Mr Degiorgio echoes these words. The club currently counts 20 to 25 migrants who are taking part in the programme, with ages ranging between seven and 17.
“Each one of them trains with their relevant age group and there is a very encouraging air of positivity on the pitch and around. Most are from Syria, and our languages are surprisingly similar, so communication has not been a problem. I was very pleased to see them being welcomed by our crowd, and inclusion seems to have happened very naturally,” Mr Degiorgio says.
The youngsters themselves have shown an encouraging eagerness to be part of the whole social scene at the club, with not even the most adverse of weather conditions stopping them from showing up for the weekly sessions.

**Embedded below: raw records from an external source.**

-- ==== Sys2Proof/Machine/Flags.lean ====
section
/-! DEFINITION. Machine/Flags.lean: conditions and flags: integer comparison (R105), waiting conditions
(R92), the sticky flags of %fl (R134) and the event counters (R137). -/

namespace Sys2Proof.Machine

/-- The integer value of a number of `w` bits, signed or unsigned. -/
def intOf (sg : Bool) (w n : Nat) : Int := if sg then signedOf w n else (n : Int)

/-- Condition codes 0 to 5 of R105. -/
def cond (c : Nat) (a b : Int) : Bool :=
  if c = 0 then a == b else if c = 1 then a != b else if c = 2 then a < b
  else if c = 3 then a ≤ b else if c = 4 then b < a else b ≤ a

/-- Types compared as signed: .i8, .i16, .i32, .i64. -/
def signedTy (t : Nat) : Bool := 9 ≤ t && t ≤ 12

/-- WAITW and WAITV conditions (R92, R226): .eq, .ne, .gew, .ltw, with the difference taken at width `w`. -/
def waitCond (c w a b : Nat) : Bool :=
  let d := signedOf w ((a + (2 ^ w - b % 2 ^ w)) % 2 ^ w)
  if c = 0 then a == b else if c = 1 then a != b else if c = 2 then 0 ≤ d else d < 0

/-- BRU conditions (R85): .eqz, .nez, .ltz, .gez, .gtz, .lez. -/
def zeroCond (c : Nat) (v : Int) : Bool :=
  if c = 0 then v == 0 else if c = 1 then v != 0 else if c = 2 then v < 0
  else if c = 3 then 0 ≤ v else if c = 4 then 0 < v else v ≤ 0

/-- TRAPC conditions (R94): .eq, .ne, .lt, .ge. -/
def trapCond (c : Nat) (a b : Int) : Bool :=
  if c = 0 then a == b else if c = 1 then a != b else if c = 2 then a < b else b ≤ a

/-! ## %fl (R134) -/

abbrev Fl := BitVec 5
def flNone : Fl := 0
def flNV : Fl := 16
def flDZ : Fl := 8
def flOF : Fl := 4
def flUF : Fl := 2
def flNX : Fl := 1

/-- FPMODE.FL: flags are raised; FPMODE.CNT: events are counted (R136). -/
def Crew.flOn (k : Crew) : Bool := bit k.fpmode.toNat 6
def Crew.cntOn (k : Crew) : Bool := bit k.fpmode.toNat 7

/-- The write that raises flags in lanes; none where FPMODE.FL is 0 or nothing is raised. Log entry 31 (DEDUCED). -/
def flWr (on : Bool) (l : List (Nat × Fl)) : List Wr :=
  let l := l.filter (fun e => e.2 != 0)
  if on && !l.isEmpty then [.fl (l.foldl (fun t e => tset t e.1 (tget 0 t e.1 ||| e.2)) [])] else []

/-- The events of one result element against the counters of its format (R137). -/
def eventsOf (fmt : Nat) (nan infNew : Bool) (f : Fl) : List Nat :=
  (if nan then [fmt * 4] else []) ++ (if infNew then [fmt * 4 + 1] else []) ++
  (if f &&& flOF != 0 then [fmt * 4 + 2] else []) ++ (if f &&& flUF != 0 then [fmt * 4 + 3] else [])

end Sys2Proof.Machine
end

“You can tell that they are genuinely into it. We had a couple of bad storms, and they didn’t use it as an excuse to skive off training. As it turns out, the weather was too bad to be out on the pitch anyway, but we still chilled at the club and had fun,” he says.
Now, Mr Degiorgio is working to get the under 15s and under 17s registered so that they will be able to take part in competitive leagues, together with their peers.
The programme makes it possible for participants to truly become 100 per cent part of the scene, thanks to a holistic approach that also provides ancillary needs like a full training kit and, when needed, transport to and from the clubs.
San Ġwann coach Christopher Sant attests to the efficacy of this holistic approach. His club currently includes about 11 migrant children aged between five and seven.
“We don’t just play football. We organise regular events, some of them with a cultural or heritage angle, such as outings to the valley, viewing the cart ruts and so forth,” he tells me.
The programme has been welcomed by NGOs, with ADITUS director Neil Falzon pointing out the importance of initiatives that remind us of “our shared humanity”.
“These activities highlight that we should not be talking about ‘migrants integrating in Malta’ but of ‘communities integrating with each other’. Yes, legal and institutional frameworks that establish integration as a national priority are important, but it is these sort of initiatives that offer the opportunity for human interaction outside the confines of politics.”